The University of Maine (UMaine) Deepwater Offshore Wind Test Site, located nearly 3 miles south west of Monhegan Island, Maine is available for use by commercial and non-commercial entities in partnership with the University of Maine, or the University of Maine itself, to research and develop ocean energy devices, such as floating wind turbines or wave energy converters.

The University of Maine asserts that the test site is among the most extensively studied in the Gulf of Maine.

The site was established under Maine law in 2009. The legislation formally designates the test site as the "Maine Offshore Wind Energy Research Center."
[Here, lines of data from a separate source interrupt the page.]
/-- A symbol has a code exactly if it has a leaf (R181). -/
theorem codeOf_afterGentab_ne_none_iff_leaf {s : State} {cs : Codes} (e : treeCodes s = .ok cs) (x : Byte) :
    codeOf (afterGentab cs s) x ≠ none ↔ ∃ p w, follow s.nodes s.root p = some (.leaf x w) := by
  simp [codeOf_afterGentab_ne_none_iff, mem_treeCodes e]

/-- `NENT` is the number of codes where each symbol has one leaf (R37 a, R181). -/
theorem OneLeafPerSymbol.nent_eq_codes {s : State} (h : OneLeafPerSymbol s.nodes s.root) {cs : Codes}
    (e : treeCodes s = .ok cs) :
    (afterGentab cs s).nent = BitVec.ofNat 9 (codesInOrder (afterGentab cs s)).length := by
  rw [length_codesInOrder_of_syms (h.nodup_syms e) (codeOf_afterGentab_ne_none_iff cs s), List.length_map]
  rfl

/-- `NENT` is the number of entries where each symbol has one leaf (R37 a, R181). -/
theorem OneLeafPerSymbol.nent_eq_entries {s : State} (h : OneLeafPerSymbol s.nodes s.root) {cs : Codes}
    (e : treeCodes s = .ok cs) :
    (afterGentab cs s).nent = BitVec.ofNat 9 (afterGentab cs s).table.length := by
  have hlen : (afterGentab cs s).table.length = 0 + cs.length :=
    length_storeCodes (s := { s with table := [] }) (h.nodup_syms e) fun _ _ => rfl
  rw [hlen, Nat.zero_add]
  rfl

end Sys2Proof.Machine
end

section
/-! SUPPORT. The tree `RECON` makes (R245): every node has an address, the path of the slot it stands in, and is
reached by it; a leaf's address is the code of its symbol. -/

namespace Sys2Proof.Machine

/-! ### Allocation into a slot -/

/-- A slot `RECON` may write: `ROOT`, or a child field of an allocated `Internal` (R245). -/
def SlotWritable (s : State) : Slot → Prop
  | .root => True
  | .child p _ => isInternal s.nodes p = true

theorem SlotWritable.allocated {s : State} {slot : Slot} (h : SlotWritable s slot) : SlotAllocated s slot := by
  cases slot with
  | root => trivial
  | child p b =>
    obtain ⟨w, l, r, hn⟩ := (isInternal_iff _ _).mp h
    exact nodeAt_lt hn

theorem slotAllocated_of_slotVal {s : State} {slot : Slot} (h : slotVal slot s ≠ Config.nil) :
    SlotAllocated s slot := by
  cases slot with
  | root => trivial
  | child p b => exact lt_of_childAt_ne_nil h

/-- A slot write changes no leaf (R245). -/
theorem setChild_eq_leaf_iff {n : Node} {t : Bool} {h : Handle} {x : Byte} {w : Word} :
    n.setChild t h = .leaf x w ↔ n = .leaf x w := by
  cases n with
  | leaf y v => rfl
  | internal v l r => cases t <;> simp [Node.setChild]

theorem child_setChild_internal (w : Word) (l r : Handle) (b : Bool) (h : Handle) (t : Bool) :
    ((Node.internal w l r).setChild b h).child t = if t = b then h else (Node.internal w l r).child t := by
  cases b <;> cases t <;> rfl

/-- The nodes after an allocation into a slot: the slot's own node has one child more (R245). -/
theorem nodeAt_allocInto_child (p : Handle) (b : Bool) (n : Node) (s : State) (h : Handle) :
    nodeAt (allocInto (.child p b) n s).nodes h =
      (nodeAt (s.nodes ++ [n]) h).map
        (if p = h then fun m => m.setChild b (nextHandle s.nodes) else id) := by
  have hp : p.toNat = h.toNat ↔ p = h := BitVec.toNat_inj
  simp only [nodeAt, allocInto, setSlot, List.getElem?_modify, hp]
  split <;> simp

theorem nodeAt_allocInto_leaf_iff (slot : Slot) (n : Node) (s : State) {h : Handle} {x : Byte} {w : Word} :
    nodeAt (allocInto slot n s).nodes h = some (.leaf x w) ↔ nodeAt (s.nodes ++ [n]) h = some (.leaf x w) := by
  cases slot with
  | root => rfl
  | child p b =>
    rw [nodeAt_allocInto_child, Option.map_eq_some_iff]
    split <;> simp [setChild_eq_leaf_iff]

section Alloc
variable {s : State} {slot : Slot} {n : Node}

/-- The new node stands at the next handle. -/
theorem nodeAt_allocInto_new (hslot : SlotAllocated s slot) (hlen : s.nodes.length < 512) :
    nodeAt (allocInto slot n s).nodes (nextHandle s.nodes) = some n := by
  have hnew := nodeAt_new n hlen
  cases slot with
  | root => exact hnew
  | child p b =>
    have hne : p ≠ nextHandle s.nodes := by
      rintro rfl
      exact absurd hslot (by simp [SlotAllocated, nextHandle_toNat hlen])
    rw [nodeAt_allocInto_child, if_neg hne, hnew]
    rfl

/-- The slot holds the new handle, every other slot what it held (R245). -/
theorem slotVal_allocInto (hslot : SlotWritable s slot) (hn : ∀ t, n.child t = Config.nil) (other : Slot) :
    slotVal other (allocInto slot n s) = if other = slot then nextHandle s.nodes else slotVal other s := by
  have happend : ∀ i t, childAt (s.nodes ++ [n]) i t = childAt s.nodes i t := fun i t => by
    rw [childAt_append]
    split
    · rename_i hi
      rw [hn, hi]
      simp [childAt]
    · rfl
  cases slot with
  | root =>
    cases other with
    | root => rfl
    | child h t => exact happend h.toNat t
  | child p b =>
    cases other with
    | root => rfl
    | child h t =>
      obtain ⟨w, l, r, hp⟩ := (isInternal_iff _ _).mp hslot
      have hold : slotVal (.child h t) { s with nodes := s.nodes ++ [n] } = slotVal (.child h t) s := happend h.toNat t
      by_cases hph : p = h
      · subst hph
        have hp' : nodeAt (s.nodes ++ [n]) p = some (.internal w l r) := by rw [nodeAt_append (nodeAt_lt hp), hp]
        simp only [slotVal, nodeAt_allocInto_child, hp', hp, Option.map_some, if_true, child_setChild_internal,
          Slot.child.injEq, true_and]
      · have hne : ¬ Slot.child h t = .child p b := fun e => hph (Slot.child.inj e).1.symm
        rw [if_neg hne, ← hold]
        simp [slotVal, nodeAt_allocInto_child, hph]

/-- An empty slot is on no path, so every path stays what it is (R245). -/
theorem descend_allocInto (hslot : SlotWritable s slot) (hn : ∀ t, n.child t = Config.nil)
    (hnil : slotVal slot s = Config.nil) {h g : Handle} {p : BitSeq} (e : descend s.nodes h p = some g) :
    descend (allocInto slot n s).nodes h p = some g := by
  induction p generalizing h with
  | nil =>
    obtain ⟨hne, hlt⟩ := descend_allocated e
    cases eq_of_descend_nil e
    exact descend_nil hne (by rw [length_allocInto]; omega)
  | cons t p ih =>
    have hne : h ≠ Config.nil := by
      rintro rfl
      simp at e
    rw [descend_cons_eq hne, ← slotVal_child] at e
    have hother : Slot.child h t ≠ slot := by
      rintro rfl
      simp [hnil] at e
    rw [descend_cons_eq hne, ← slotVal_child, slotVal_allocInto hslot hn, if_neg hother]
    exact ih e

end Alloc

/-! ### Addresses -/

/-- The path to a slot, given the paths to the nodes. -/
def slotAddr (addr : Handle → BitSeq) : Slot → BitSeq
  | .root => []
  | .child h t => addr h ++ [t]

/-- The addresses when the next node is allocated into a slot. -/
def withNewAddr (addr : Handle → BitSeq) (nodes : List Node) (a : BitSeq) : Handle → BitSeq :=
  Function.update addr (nextHandle nodes) a

@[simp] theorem withNewAddr_new (addr : Handle → BitSeq) (nodes : List Node) (a : BitSeq) :
    withNewAddr addr nodes a (nextHandle nodes) = a := Function.update_self _ _ _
Maine Aqua Ventus I, GP, LLC, is pursuing a 12 MW demonstration offshore wind pilot project in the test site, with deployment and commercial operations planned for 2020.

== Allowable uses ==
The following research and development efforts are allowable in the UMaine Deepwater Offshore Wind Test Site, per LD 1465:
1. A wind energy development project that uses a wind turbine to convert wind energy into electrical energy with no more than 2 wind energy turbines.
2. Up to 3 meteorological towers per wind turbine.
3. One submerged utility line with maximum capacity of 25 megawatts.
4. Up to 2 wave energy converters, which use the motion of the ocean surface waves to generate electricity.
5. An ocean sensor package, which refers to an instrument that would measure metocean data at the site.
There are no enhanced limitations placed on traditional commercial or recreational uses within the test site.

== Environmental and ecological surveys completed at the site ==
The University of Maine and its partners conducted a variety of ecological and environmental studies to characterize the UMaine Deepwater Offshore Wind Test Site, primarily between 2010 and 2013. Studies include baseline data on benthic invertebrates, marine mammals, birds, fish, and others.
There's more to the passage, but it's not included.